Let the answer be the lines from the one with "(revoked 0 0).dev.boot.keySlot ≠" to the end of the entries, copied exactly with both boundary lines kept.
##### Given entries
/-- A seizure by the Bridle, the way back, and a value that does not differ. -/
theorem witness_OwnerChanges : acceptsNat up .bridle Ent.owner 2 = true ∧ acceptsNat (put Ent.owner 2 up) .bridle Ent.owner 1 = true ∧
    acceptsNat up .host Ent.owner 1 = true ∧ (2 : Nat) < 256 := by decide +kernel
theorem witness_ClearsClear : acceptsNat up .host Ent.stickyClear 1 = true ∧ acceptsNat up .host Ent.stickyClear 0 = true ∧
    acceptsNat up .host Ent.faultLogClear 1 = true ∧ acceptsNat up .host Ent.faultNClear 1 = true ∧
    acceptsNat up .host Ent.tallyClear (2 ^ 31 - 1) = true ∧ acceptsNat up .host Ent.tallyClear 0 = true ∧ (tallyGroup 0).isSome = true := by
  decide +kernel
/-- The root of Weave time, in free run and with a pulse that has been seen. -/
def timeRoot (pps : Bool) : State := put Ent.timeInput 1 (onDev up fun d => { d with time := { d.time with root := some d.deviceId, ppsSeen := pps } })
theorem witness_StepsAndSeconds : acceptsNat (put Ent.stepCounter 600 inLoaded) .host Ent.stepRebase 512 = true ∧
    acceptsNat inLoaded .host Ent.stepRebase 0 = true ∧ acceptsNat up .host Ent.runStartStep (2 ^ 32 - 1) = true ∧
    up.dev.pat.loaded = false ∧ acceptsNat inLoaded .host Ent.runStartStep 3 = true ∧
    acceptsNat (timeRoot false) .host Ent.timeSetS (2 ^ 48 - 1) = true ∧ (timeRoot false).dev.timeSource = 3 ∧
    acceptsNat (timeRoot true) .host Ent.timeSetS 0 = true ∧ (timeRoot true).dev.timeSource ≠ 3 := by decide +kernel
theorem witness_PanelUnfenced : acceptsNat up .host Ent.panelUnfence 0 = true ∧ acceptsNat up .host Ent.panelUnfence 127 = true ∧
    up.dev.fenced 127 = false := by decide +kernel
def planned : State := put Ent.adoptPlan (0x00543210 * 2 ^ 32 + 2) (inState St.spare (ring up))
/-- Each code in each of its states. -/
theorem witness_StateCommands :
    (∀ q ∈ [(1, St.loaded), (1, St.held), (1, St.adopting), (4, St.loaded), (4, St.running), (4, St.held), (4, St.adopting), (4, St.spare),
        (4, St.stowed), (5, St.retired), (5, St.faulted), (6, St.spare), (7, St.loaded), (7, St.running), (7, St.held), (7, St.adopting),
        (7, St.braced), (8, St.stowed)],
      acceptsNat (inState q.2 up) .host Ent.stateCommand q.1 = true ∧ (inState q.2 up).dev.devState = q.2 ∧
      fieldOf ((inState q.2 up).dev.get Ent.stateCmdStatus) 15 8 ≠ 1) ∧
    acceptsNat up .bridle Ent.stateCommand 2 = true ∧ up.dev.devState = St.ready ∧ up.dev.pat.loaded = false ∧
    up.dev.get Ent.panelFenced = 0 ∧ fieldOf (up.dev.get Ent.stateCmdStatus) 15 8 ≠ 1 ∧
    acceptsNat planned .host Ent.stateCommand 3 = true ∧ planned.dev.devState = St.spare ∧ planned.dev.planOk = true ∧
    fieldOf (planned.dev.get Ent.stateCmdStatus) 15 8 ≠ 1 := by decide +kernel
def busy : State := put Ent.stateCmdStatus 0x107 (inState St.stowed up)
theorem witness_StateCommandsRefused :
    (∀ c ∈ [1, 2, 6, 5, 8], acceptsNat (inState St.running up) .host Ent.stateCommand c = true) ∧
    (inState St.running up).dev.devState = St.running ∧ (∀ c ∈ [4, 7], acceptsNat up .host Ent.stateCommand c = true) ∧
    up.dev.devState = St.ready ∧ (∀ c ∈ [1, 7], acceptsNat busy .host Ent.stateCommand c = true) ∧
    fieldOf (busy.dev.get Ent.stateCmdStatus) 15 8 = 1 := by decide +kernel
def reloading : State := onDev inLoaded fun d => { d with power := { d.power with digest := 7 } }
theorem witness_TackResets :
    (∀ p ∈ [TackPath.host, .bridle], ∀ c ∈ [1, 2, 3], acceptsNat up p Ent.resetCommand c = true) ∧ up.dev.boot.trimmed = true ∧
    (∀ v ∈ [St.ready, St.spare, St.retired, St.faulted], (inState v up).dev.inState [St.ready, St.spare, St.retired, St.faulted] = true ∧
      acceptsNat (inState v up) .host Ent.resetCommand 2 = true) ∧
    inRun.dev.inState [St.ready, St.spare, St.retired, St.faulted] = false ∧ acceptsNat inRun .host Ent.resetCommand 2 = true ∧
    acceptsNat inLoaded .host Ent.resetCommand 3 = true ∧ inLoaded.dev.power.stackUp = true ∧ inLoaded.dev.pat.loaded = true ∧
    inLoaded.dev.inState [St.braced, St.stowed, St.standby, St.faulted, St.sealed, St.trimmed] = false ∧ inLoaded.dev.get Ent.lpState ≠ 2 ∧
    inLoaded.dev.inState [St.loaded, St.running, St.held, St.adopting] = true := by decide +kernel
def low (v : Nat) : State := put Ent.lpState v up
theorem witness_LowPower :
    (∀ c ∈ [0, 1, 2, 3], acceptsNat up .host Ent.lpCommand c = true) ∧ up.dev.get Ent.lpState = 0 ∧ up.dev.devState = St.ready ∧
    (∀ v ∈ [St.ready, St.loaded, St.spare], acceptsNat (inState v up) .host Ent.lpCommand 1 = true ∧
      (inState v up).dev.inState [St.ready, St.loaded, St.spare] = true ∧ (inState v up).dev.get Ent.lpState = 0) ∧
    (∀ v ∈ [1, 2, 3], acceptsNat (low v) .host Ent.lpCommand 0 = true ∧ (low v).dev.get Ent.lpState = v) ∧
    (low 1).dev.weave.held = [] := by decide +kernel
def holdingOf (h : HoldEnt) : State := inState St.held (onDev ringRun fun d => { d with power := { d.power with holds := [h], causes := [4] } })
theorem witness_HoldCommands : acceptsNat ringRun .host Ent.holdCommand 1 = true ∧ ringRun.dev.devState = St.running ∧
    ringRun.dev.ownHold = none ∧ acceptsNat (holdingOf ⟨1, 4, 0, none⟩) .host Ent.holdCommand 2 = true ∧
    (holdingOf ⟨1, 4, 0, none⟩).dev.power.causes = [4] ∧ (holdingOf ⟨1, 4, 0, none⟩).dev.power.holds = [⟨1, 4, 0, none⟩] ∧
    (holdingOf ⟨1, 4, 0, none⟩).dev.deviceId = 1 ∧ 0 < (holdingOf ⟨1, 4, 0, none⟩).dev.beatUnits ∧
    acceptsNat (holdingOf ⟨0xFFFE, 4, 0, none⟩) .bridle Ent.holdRelease 0xFFFE = false ∧
    acceptsNat (holdingOf ⟨3, 4, 0, none⟩) .host Ent.holdRelease 3 = true ∧ (3 : Nat) < 0xFFFF ∧
    acceptsNat (holdingOf ⟨3, 4, 0, none⟩) .host Ent.holdRelease 0xFFFF = true := by decide +kernel
def env (image : Option (List Byte)) : TackEnv := { panelPasses := true, image := image, load := .done, flashFails := false, strap := 0 }
/-- The head of a snapshot image of step 4 (R409), of a device with no part. -/
def snapshot : List Byte := leBytes 4 0x50414E53 ++ leBytes 2 0 ++ leBytes 2 0 ++ leBytes 4 4 ++ leBytes 4 1 ++ List.replicate 240 0#8
def restoring : State := onDev (put Ent.restoreStep 4 inLoaded) fun d => (d.putB Ent.snapStatus 17 1 1).putB Ent.snapStatus 0 4 4
def restored : State := onDev inLoaded fun d => { d with resil := { d.resil with restored := some 4 } }
theorem witness_ResilienceCommands :
    (∀ c ∈ [1, 2, 3, 4], acceptsNat restoring .host Ent.resilCommand c = true) ∧ restoring.dev.devState = St.loaded ∧
    restoring.dev.get Ent.restoreStep = 4 ∧ restoring.dev.targetValid 4 snapshot = true ∧ (env none).image = none ∧
    restoring.dev.localExists 4 = true ∧ restoring.dev.localValid = true ∧ inLoaded.dev.localExists 4 = false ∧
    acceptsNat inLoaded .host Ent.resilCommand 2 = true ∧ restored.dev.resil.restored.isSome = true ∧
    acceptsNat restored .host Ent.resilCommand 3 = true ∧ restoring.dev.resil.restored = none ∧
    restoring.dev.inState [St.loaded, St.running] = true ∧ acceptsNat inRun .host Ent.resilCommand 4 = true ∧
    up.dev.devState = St.ready ∧ acceptsNat up .host Ent.resilCommand 1 = true ∧ acceptsNat up .host Ent.resilCommand 4 = true := by
  decide +kernel
def flashAt (a : Nat) : State := put Ent.flashOffset a up
/-- Bytes that fill the slots to their end, and bytes past it. -/
theorem witness_FlashWrites : (env none).flashFails = false ∧
    (∀ q ∈ [(0x100000, false), (0x3000000 - 8, false), (0x3000000 - 7, true)],
      accepts (flashAt q.1).dev .host Ent.flashData (List.replicate 8 1#8) = true ∧ (flashAt q.1).dev.boot.vstby = true ∧
      (flashAt q.1).dev.flashRefused q.1 8 = q.2) ∧
    acceptsNat up .host Ent.flashErase 0x10FFFF = true ∧ up.dev.flashRefused 0x100000 65536 = false ∧
    acceptsNat up .host Ent.flashErase 0x3000000 = true ∧ up.dev.flashRefused 0x3000000 65536 = true := by decide +kernel
theorem witness_KeyStored : (env none).flashFails = false ∧ (List.replicate 32 (1#8 : Byte)).length = 32 ∧
    accepts (put Ent.owner 2 up).dev .bridle Ent.mgmtKey (List.replicate 32 1#8) = true := by decide +kernel
def revoked (v slot : Nat) : State := { onDev up (fun d => { d with boot := { d.boot with keySlot := slot } }) with
  fuses := { State.reset.fuses with revoked := v } }
theorem witness_FusesBurn : up.dev.boot.vstby = true ∧ inRun.dev.reaches .host = true ∧ inRun.dev.devState ≠ St.ready ∧ inRun.dev.boot.vstby = true ∧
    (∀ v ∈ [0, 1], accepts up.dev .host Ent.rollbackAdvance (leBytes 1 v) = true ∧ accepts up.dev .host Ent.keyRevoke (leBytes 1 v) = true) ∧
    (revoked 0 0).dev.boot.keySlot ≠ 1 ∧ bitOf (revoked 0 0).fuses.revoked (1 - 1) = false ∧
    accepts (revoked 0 0).dev .host Ent.keyRevoke (leBytes 1 1) = true ∧ (revoked 0 0).dev.boot.keySlot = 0 ∧
    accepts (revoked 1 0).dev .host Ent.keyRevoke (leBytes 1 1) = true ∧ bitOf (revoked 1 0).fuses.revoked (1 - 1) = true := by
  decide +kernel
##########
*Result*:
    (revoked 0 0).dev.boot.keySlot ≠ 1 ∧ bitOf (revoked 0 0).fuses.revoked (1 - 1) = false ∧
    accepts (revoked 0 0).dev .host Ent.keyRevoke (leBytes 1 1) = true ∧ (revoked 0 0).dev.boot.keySlot = 0 ∧
    accepts (revoked 1 0).dev .host Ent.keyRevoke (leBytes 1 1) = true ∧ bitOf (revoked 1 0).fuses.revoked (1 - 1) = true := by
  decide +kernel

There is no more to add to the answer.